It's already gone around to hundreds of
thousands of teachers. The U.K. is using it, China is
using it. So if you would like to share that with
teachers and I want to finish just before we have question
time by saying this that inquiry math, when we open up
math and kids role is to ask questions to investigate, you
know, they are still learning those standards methods but
they are learning them through using them is so powerful
and when we do that with kids, what amazes me is, I keep
hearing the same words from kids and I heard these words
again in my summer camp last week. They said the math is
open and you heard a girl in a video say it makes me feel
alive. You heard her use that word. And free, kids are
started to say this to me. On our website there is a clip
of kids who are taught number talks in third grade and I
asked him in the interviews, so how you -- what you think
about these number talks and the first in the boys says to
me, we are free. We can use numbers in any way we want.
And this -- you're going to hear a message of hope that I
am going to end on. What inquiry math does for kids, when
you combine it with mindset messages is give them an
intellectual empowerment that they take throughout their
lives. It's not just about doing when a math class, and
we want this for all students.
So please help us in our work. I am going to
end with a clip which also Vicky has made from the movie.
One of the boys in the school we already saw where we were
to the teachers to change and his words, I just think is
so important for all of us to listen to.
So I am going to end on this and then we've got
about ten minutes for questions, I think.

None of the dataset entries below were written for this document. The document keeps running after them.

-- ==== Sys2Proof/WellFormed.lean ====
section
/-!
DEFINITION. The static checks of an instruction's fields (R104, R105, R107, R108, R111, R199): what makes a pattern illegal by
its bits alone, with the cause that R111 reports first. Checks that need the machine (R96, R109, R212) are made by the meanings.
-/
namespace Sys2Proof

/-- A field that must be zero or a register that is read-only: cause 0x04 unless `ok` (R107). -/
def unused (ok : Bool) : Option (BitVec 8) := if ok then none else some 0x04#8

/-- A small value out of its range: cause 0x08 unless `ok` (R108, R111). -/
def small (ok : Bool) : Option (BitVec 8) := if ok then none else some 0x08#8

/-- A register out of range: cause 0x05 unless `ok` (R94, R95, R111). -/
def register (ok : Bool) : Option (BitVec 8) := if ok then none else some 0x05#8

/-- The first of two causes, in the order of R111. -/
def first (a b : Option (BitVec 8)) : Option (BitVec 8) := match a with | some c => some c | none => b

/-- Scope codes run from 0 to 5 (R105). -/
def scopeOk (s : BitVec 3) : Bool := decide (s.toNat ≤ 5)

/-- The system registers that `sset` writes (R234). -/
def sysWritable (n : BitVec 6) : Bool := [1, 2, 6, 7, 8, 9, 10, 11, 12, 13, 16, 17, 18, 19].contains n.toNat

/-- The cause for which an instruction's fields are illegal, or none. -/
def Instr.check : Instr → Option (BitVec 8)
  | .vadd _ _ _ _ => none
  | .vsub _ _ _ _ => none
  | .vmul _ _ _ _ => none
  | .vmulhS _ _ _ _ => none
  | .vmulhZ _ _ _ _ => none
  | .vminS _ _ _ _ => none
  | .vmaxS _ _ _ _ => none
  | .vminZ _ _ _ _ => none
  | .vmaxZ _ _ _ _ => none
  | .vand _ _ _ _ => none
  | .vor _ _ _ _ => none
  | .vxor _ _ _ _ => none
  | .vshl _ _ _ _ => none
  | .vshrZ _ _ _ _ => none
  | .vshrS _ _ _ _ => none
  | .vandn _ _ _ _ => none
  | .vaddi _ _ _ => none
  | .vsubi _ _ _ => none
  | .vmuli _ _ _ => none
  | .vmulhSi _ _ _ => none
  | .vmulhZi _ _ _ => none
  | .vminSi _ _ _ => none
  | .vmaxSi _ _ _ => none
  | .vminZi _ _ _ => none
  | .vmaxZi _ _ _ => none
  | .vandi _ _ _ => none
  | .vori _ _ _ => none
  | .vxori _ _ _ => none
  | .vshli _ _ _ => none
  | .vshrZi _ _ _ => none
  | .vshrSi _ _ _ => none
  | .vandni _ _ _ => none
  | .vfadd _ _ _ _ => none
  | .vfsub _ _ _ _ => none
  | .vfmul _ _ _ _ => none
  | .vfmac _ _ _ _ => none
  | .vfnmac _ _ _ _ => none
  | .vfmin _ _ _ _ => none
  | .vfmax _ _ _ _ => none
  | .vfabs _ _ _ => none
  | .vfneg _ _ _ => none
  | .vfcopys _ _ _ _ => none
  | .vfrcp _ _ _ => none
  | .vfrsq _ _ _ => none
  | .vfsqrt _ _ _ => none
  | .vfexp2 _ _ _ => none
  | .vflog2 _ _ _ => none
  | .vfround _ _ b _ => small (decide (b.toNat ≤ 3))
  | .vcmpEq p _ _ _ => register (p != 0#3)
  | .vcmpNe p _ _ _ => register (p != 0#3)
  | .vcmpLtS p _ _ _ => register (p != 0#3)
  | .vcmpLeS p _ _ _ => register (p != 0#3)
  | .vcmpGtS p _ _ _ => register (p != 0#3)
  | .vcmpGeS p _ _ _ => register (p != 0#3)
  | .vcmpLtZ p _ _ _ => register (p != 0#3)
  | .vcmpLeZ p _ _ _ => register (p != 0#3)
  | .vcmpFeq p _ _ _ => register (p != 0#3)
  | .vcmpFne p _ _ _ => register (p != 0#3)
  | .vcmpFlt p _ _ _ => register (p != 0#3)
  | .vcmpFle p _ _ _ => register (p != 0#3)
  | .vcmpFgt p _ _ _ => register (p != 0#3)
  | .vcmpFge p _ _ _ => register (p != 0#3)
  | .vcmpFuno p _ _ _ => register (p != 0#3)
  | .vcmpFord p _ _ _ => register (p != 0#3)
  | .cvtF32S32 _ _ _ => none
  | .cvtF32Z32 _ _ _ => none
  | .cvtS32F32 _ _ _ => none
  | .cvtZ32F32 _ _ _ => none
  | .cvtF16x2F32 _ _ _ _ => none
  | .cvtF32F16lo _ _ _ => none
  | .cvtF32F16hi _ _ _ => none
  | .cvtBf16x2F32 _ _ _ _ => none
  | .cvtF32Bf16lo _ _ _ => none
  | .cvtF32Bf16hi _ _ _ => none
  | .cvtE4m3F32 _ _ n _ => small (decide (n.toNat ≤ 3))
  | .cvtE5m2F32 _ _ n _ => small (decide (n.toNat ≤ 3))
  | .cvtLns6F32 _ _ n _ => small (decide (n.toNat ≤ 3))
  | .cvtF32E4m3 _ _ n _ => small (decide (n.toNat ≤ 3))
  | .cvtF32E5m2 _ _ n _ => small (decide (n.toNat ≤ 3))
  | .cvtF32Lns6 _ _ n _ => small (decide (n.toNat ≤ 3))
  | .vsel _ _ _ _ => none
  | .vperm _ _ _ _ => none
  | .vshflUp _ _ n _ => small (decide (n.toNat ≤ 31))
  | .vshflDn _ _ n _ => small (decide (n.toNat ≤ 31))
  | .vshflX _ _ n _ => small (decide (n.toNat ≤ 31))
  | .vpopc _ _ _ => none
  | .vclz _ _ _ => none
  | .vbrev _ _ _ => none
  | .vlaneid _ _ => none
  | .vbcast _ _ n _ => small (decide (n.toNat ≤ 31))
  | .vmovs _ _ _ => none
  | .ballot p _ _ => register (p != 0#3)
  | .pmovFromScalar d _ => register (d != 0#3)
  | .pmovToScalar _ _ => none
  | .pand d _ _ => register (d != 0#3)
  | .por d _ _ => register (d != 0#3)
  | .pnot d _ => register (d != 0#3)
  | .redAdd _ _ _ => none
  | .redFadd _ _ _ => none
  | .redMinS _ _ _ => none
  | .redMaxS _ _ _ => none
  | .redFmin _ _ _ => none
  | .redFmax _ _ _ => none
  | .redAnd _ _ _ => none
  | .redOr _ _ _ => none
  | .scanAdd _ _ _ => none
  | .scanFadd _ _ _ => none
  | .redFadd2 d _ _ => register (d.toNat % 2 == 0)
  | .sadd _ _ _ => none
  | .ssub _ _ _ => none
  | .smul _ _ _ => none
  | .smulhS _ _ _ => none
  | .sdivS _ _ _ => none
  | .sdivZ _ _ _ => none
  | .sand _ _ _ => none
  | .sor _ _ _ => none
  | .sxor _ _ _ => none
  | .sshl _ _ _ => none
  | .sshrZ _ _ _ => none
  | .sshrS _ _ _ => none
  | .sminS _ _ _ => none
  | .smaxS _ _ _ => none
  | .seq _ _ _ => none
  | .sltS _ _ _ => none
  | .sltZ _ _ _ => none
  | .saddi _ _ _ => none
  | .sins _ _ _ => none
  | .aadd _ _ _ => none
  | .asub _ _ _ => none
  | .amov _ _ => none
  | .aset _ _ => none
  | .aget _ _ n => small (decide (n.toNat ≤ 1))
  | .ahi _ _ _ => none
  | .acmp _ _ _ => none
  | .vmovsLo _ _ n _ => small (decide (n.toNat ≤ 31))
  | .vmovsHi _ _ n _ => small (decide (n.toNat ≤ 31))
  | .smovv _ _ n => small (decide (n.toNat ≤ 31))
  | .vadds _ _ _ _ => none
  | .vmuls _ _ _ _ => none
  | .vfadds _ _ _ _ => none
  | .vfmuls _ _ _ _ => none
  | .wfld _ f => small (decide (f.toNat ≤ 5))
  | .wfs _ => none
  | .visit _ => none
  | .emget _ => none
  | .emput _ => none
  | .emand _ _ => none
  | .emor _ _ => none
  | .rdtime _ => none
  | .rdcnt _ => none
  | .pcount _ => none
  | .fcrget _ => none
  | .fcrput _ => none
  | .lpget _ k => small (decide (k.toNat ≤ 15))
  | .rdenergy _ => none
  | .rdgang _ => none
  | .rdcore _ => none
  | .br _ => none
  | .brAny _ _ => none
  | .brAll _ _ => none
  | .brNone _ _ => none
  | .jal _ _ => none
  | .jr _ => none
  | .jalr _ _ => none
  | .loop _ _ _ e => small (decide (2 ≤ e.toNat))
  | .lbrk _ => none
  | .wait _ _ _ _ => none
  | .bar => none
  | .barCl => none
  | .barrierRelease _ _ => none
  | .commit => none
  | .commitWriteOut _ => none
  | .halt => none
  | .flockEnd _ => none
  | .yield => none
  | .nop => none
  | .sleep _ => none
  | .sleepTimerExpiry _ => none
  | .trap _ => none
  | .sys _ => none
  | .eret => none
  | .brk _ => none
  | .ldB8Z _ _ _ _ => none
  | .ldB8S _ _ _ _ => none
  | .ldB16Z _ _ _ _ => none
  | .ldB16S _ _ _ _ => none
  | .ldB32 _ _ _ _ => none
  | .ldB64 d _ _ _ => register (d.toNat % 2 == 0)
  | .ldB128 d _ _ _ => register (d.toNat % 4 == 0)
  | .ldE _ _ _ _ => none
  | .ldEI _ _ _ _ => none
  | .ldUn _ _ _ => none
  | .ldNc _ _ _ _ => none
  | .ldAcq _ _ _ s => small (scopeOk s)
  | .stB8 _ _ _ _ => none
  | .stB16 _ _ _ _ => none
  | .stB32 _ _ _ _ => none
  | .stB64 d _ _ _ => register (d.toNat % 2 == 0)
  | .stB128 d _ _ _ => register (d.toNat % 4 == 0)
  | .stE _ _ _ _ => none
  | .stEI _ _ _ _ => none
  | .stRel _ _ _ s => small (scopeOk s)
  | .stB4 _ _ _ _ => none
  | .stB1 _ _ _ _ => none
  | .ldsB64 _ _ _ => none
  | .ldsB32 _ _ _ => none
  | .stsB64 _ _ _ => none
  | .stsB32 _ _ _ => none
  | .lda _ _ _ => none
  | .sta _ _ _ => none
  | .ldsAcq _ _ s => small (scopeOk s)
  | .stsRel _ _ s => small (scopeOk s)
  | .lspB32 _ _ _ _ => none
  | .lspB64 _ _ _ => none
  | .lspB128 _ _ _ => none
  | .sspB32 _ _ _ _ => none
  | .sspB64 _ _ _ => none
  | .sspB128 _ _ _ => none
  | .atomAdd _ _ _ s _ => small (scopeOk s)
  | .atomFadd _ _ _ s _ => small (scopeOk s)
  | .atomMinS _ _ _ s _ => small (scopeOk s)
  | .atomMaxS _ _ _ s _ => small (scopeOk s)
  | .atomMinZ _ _ _ s _ => small (scopeOk s)
  | .atomMaxZ _ _ _ s _ => small (scopeOk s)
  | .atomAnd _ _ _ s _ => small (scopeOk s)
  | .atomOr _ _ _ s _ => small (scopeOk s)
  | .atomXor _ _ _ s _ => small (scopeOk s)
  | .atomXchg _ _ _ s _ => small (scopeOk s)
  | .atomCas d _ _ s _ => first (small (scopeOk s)) (register (d.toNat % 2 == 0))
  | .atomAdd64 d _ _ s _ => first (small (scopeOk s)) (register (d.toNat % 2 == 0))
  | .atomCas64 d _ _ s _ => first (small (scopeOk s)) (register (d.toNat % 4 == 0))
  | .atomInc _ _ _ s _ => small (scopeOk s)
  | .redMemAdd _ _ _ s _ => small (scopeOk s)
  | .redMemFadd _ _ _ s _ => small (scopeOk s)
  | .fence s o => small (scopeOk s && o != 0#2)
  | .mon _ _ => none
  | .mwait => none
  | .mwaitWake _ => none
  | .cflush _ _ _ => none
  | .cinv _ _ _ => none
  | .ifence => none
  | .dtens _ => none
  | .ttag _ => none
  | .pref n _ _ _ => small (decide (n.toNat ≤ 1))
  | .tdset _ _ _ _ => none
  | .tdoff _ _ b k => first (unused (k != 1#6 || b == 0#5)) (small (decide (k.toNat ≤ 1)))
  | .tdpl _ v p => first (small (decide (p.toNat % 32 ≤ 15))) (register (decide (v.toNat + p.toNat % 32 ≤ 31)))
  | .tdget _ _ k => small (decide (k.toNat ≤ 6))
  | .tload _ => none
  | .tloadT _ => none
  | .tloadSp _ => none
  | .tloadRaw _ => none
  | .tileLoadComplete _ => none
  | .tstore _ _ => none
  | .tstoreT _ _ => none
  | .tstorePair _ _ => none
  | .tstoreAdd _ _ => none
  | .tileStoreComplete _ => none
  | .mma _ _ _ _ _ _ _ => none
  | .mmxXor _ _ _ _ _ => none
  | .mmxAnd _ _ _ _ _ => none
  | .mms _ _ _ _ _ _ _ => none
  | .mml _ _ _ _ _ _ _ => none
  | .mmaQ _ _ _ _ _ _ _ => none
  | .mmxXorQ _ _ _ _ _ => none
  | .mmxAndQ _ _ _ _ _ => none
  | .mmsQ _ _ _ _ _ _ _ => none
  | .mmlQ _ _ _ _ _ _ _ => none
  | .tileOperationComplete _ => none
  | .tfence => none
  | .accz _ => none
  | .accrd _ _ _ f => small (decide (f.toNat ≤ 4))
  | .accrdp _ _ _ _ => none
  | .accwr _ _ _ p => small (p != 3#2)
  | .accneg _ => none
  | .copyMm _ _ _ _ _ => none
  | .copyMs _ _ _ _ _ => none
  | .copyMb _ _ _ _ _ => none
  | .copyMl _ _ _ _ _ => none
  | .copyMt _ _ _ _ _ => none
  | .copySm _ _ _ _ _ => none
  | .copyBg _ _ _ _ _ => none
  | .copyPut _ _ _ _ _ => none
  | .copyGet _ _ _ _ _ => none
  | .copyChunkSend _ => none
  | .engineTroughReserve _ => none
  | .chunkIngress _ _ => none
  | .copyStampWrite _ => none
  | .tgset _ _ _ => none
  | .tgresv _ _ => none
  | .tgpost _ _ => none
  | .tgtake _ _ => none
  | .tgfree _ _ => none
  | .tgstat _ _ => none
  | .tgclose _ => none
  | .give _ _ _ => none
  | .bwait _ _ => none
  | .bstat _ _ => none
  | .bdrain _ => none
  | .bzero _ => none
  | .bmap _ _ => none
  | .bunmap _ => none
  | .lease _ _ _ t => small (decide (t.toNat ≤ 30))
  | .unlease _ => none
  | .lrenew _ _ t => small (decide (t.toNat ≤ 30))
  | .lstat _ _ => none
  | .leaseExpiry _ _ => none
  | .estInit => none
  | .estAdd _ => none
  | .estAddw _ _ => none
  | .estClose => none
  | .estRead _ _ => none
  | .estWait _ _ _ => none
  | .mergeVisit _ => none
  | .launch _ _ => none
  | .depDec _ => none
  | .depAdd _ _ => none
  | .cancel _ _ => none
  | .lnstat _ _ => none
  | .gang _ _ _ => none
  | .snap _ _ => none
  | .faultDone _ _ => none
  | .collPut _ => none
  | .collRed _ => none
  | .welt _ _ _ => none
  | .wchk _ _ _ => none
  | .cstat _ k => small (decide (k.toNat ≤ 1))
  | .rng _ => none
  | .rngF _ => none
  | .rngkey _ => none
  | .aestr _ _ => none
  | .qpop _ _ => none
  | .qstat _ _ => none
  | .aestop _ => none
  | .streamFetch _ _ => none
  | .sget _ n => small (decide (n.toNat ≤ 23))
  | .sset _ n => first (unused (sysWritable n || decide (23 < n.toNat))) (small (decide (n.toNat ≤ 23)))
  | .tlbinv _ _ _ => none
  | .tlbinvc _ _ => none
  | .boost _ _ => none
  | .wake _ => none
  | .fabort _ => none
  | .compactMov d a g => if d = 0 ∧ a = 0 ∧ g = 0 then some 0x01#8 else none
  | .compactAdd _ _ _ => none
  | .compactSub _ _ _ => none
  | .compactMul _ _ _ => none
  | .compactAnd _ _ _ => none
  | .compactOr _ _ _ => none
  | .compactXor _ _ _ => none
  | .compactShl _ _ _ => none
  | .compactShrZ _ _ _ => none
  | .compactShrS _ _ _ => none
  | .compactFadd _ _ _ => none
  | .compactFsub _ _ _ => none
  | .compactFmul _ _ _ => none
  | .compactFmin _ _ _ => none
  | .compactFmax _ _ _ => none
  | .compactFabs _ _ _ => none
  | .illegalInstruction _ _ => none
  | .fetchFault _ => none
  | .loadComplete _ => none
  | .storeComplete _ => none
  | .deferredFaultDelivery _ => none
  | .blockingConditionMet _ => none
  | .launchReady _ => none
  | .foldPlacement _ => none
  | .foldStart _ => none
  | .donation _ _ _ => none
  | .foldEnd _ => none
  | .launchRetirement _ => none
  | .parkedFoldRedispatch _ _ _ => none
  | .admitContext _ => none
  | .preEmpt _ => none
  | .resume _ => none
  | .kill _ => none
  | .routineTimeout _ => none
  | .gangAckReceive _ _ _ _ _ => none
  | .gangDecision _ => none
  | .timeBaseSync _ => none
  | .timeDivisionSlot => none
  | .tokenRefill _ _ _ => none
  | .currentEmergency _ _ => none
  | .passCountLower _ => none
  | .boostLeaseExpiry _ => none
  | .coreWake _ _ => none
  | .energyCopyRefresh _ => none
  | .supplyLossWarning => none
  | .coldReset _ _ => none
  | .sealBoot => none
  | .extendM3 => none
  | .report => none
  | .checkpointMarkerCopy => none
  | .registerWrite _ _ => none
  | .hostAccess _ _ _ => none
  | .remoteRequest _ _ _ _ => none
  | .remoteAccessRefusal _ _ _ _ => none
  | .remoteAccessTimeout _ _ _ _ => none
  | .switchCombine _ _ => none
  | .switchCombineTimeout _ => none
  | .snapshotArm => none
  | .snapshotLineCopy _ => none
  | .snapshotStamp => none
  | .remoteLineWriteBack _ => none
  | .uncorrectableSoftError _ => none

/-- An instruction whose fields all hold values the encoding admits. -/
def Instr.wf (i : Instr) : Bool := i.check == none

end Sys2Proof
end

SPEAKER: Math class last year was notes and
just hand out and your own little box, you're just boxed
in. You were like by yourself, it was every man for
25
themselves. But now this year is just open, we are whole
big like, it's like a city, we are all working together to
create this new beautiful world. I think the challenges
and like the future that lies ahead of for me like all if
I keep on pushing, if I keep on doing this some day, I
will make it.
MS. BOALER: And that's why we've to do this for
kids. So --
(Applause)
MS. BOALER: So I love that. It shows us
exactly why we have to do this for kids and we got a bit
of time for questions. So I see two, I don't if someone
can keep track of this. How are you? Well, thought you
want to start here -- he just needs a mike and then I go
to you. And then to you.
SPEAKER: Thank you. I thought your talk was
fantastic and --
MS. BOALER: Thank you.
SPEAKER: -- I speak as a father of two young
kinds including a daughter and also board member of a
Charter school that teaches thousands of under-privilege
youth.
MS. BOALER: Uh-huh.
SPEAKER: And that really is kind of a little bit
of my question which is, I think we've done a great job
instilling a growth mindset but against a standardized
testing procedure.
MS. BOALER: Yeah, right.
SPEAKER: So, we talk people to believe and we
score very highly.
MS. BOALER: Uh-huh.
SPEAKER: But they don't really learn math, to
26
learn how to take a test.
MS. BOALER: Right.
SPEAKER: And so, really two questions. How
labor intensive is the new method? And can it really
succeed all the way through society without a kind of
modification of or kind of testing issues in the U.S.?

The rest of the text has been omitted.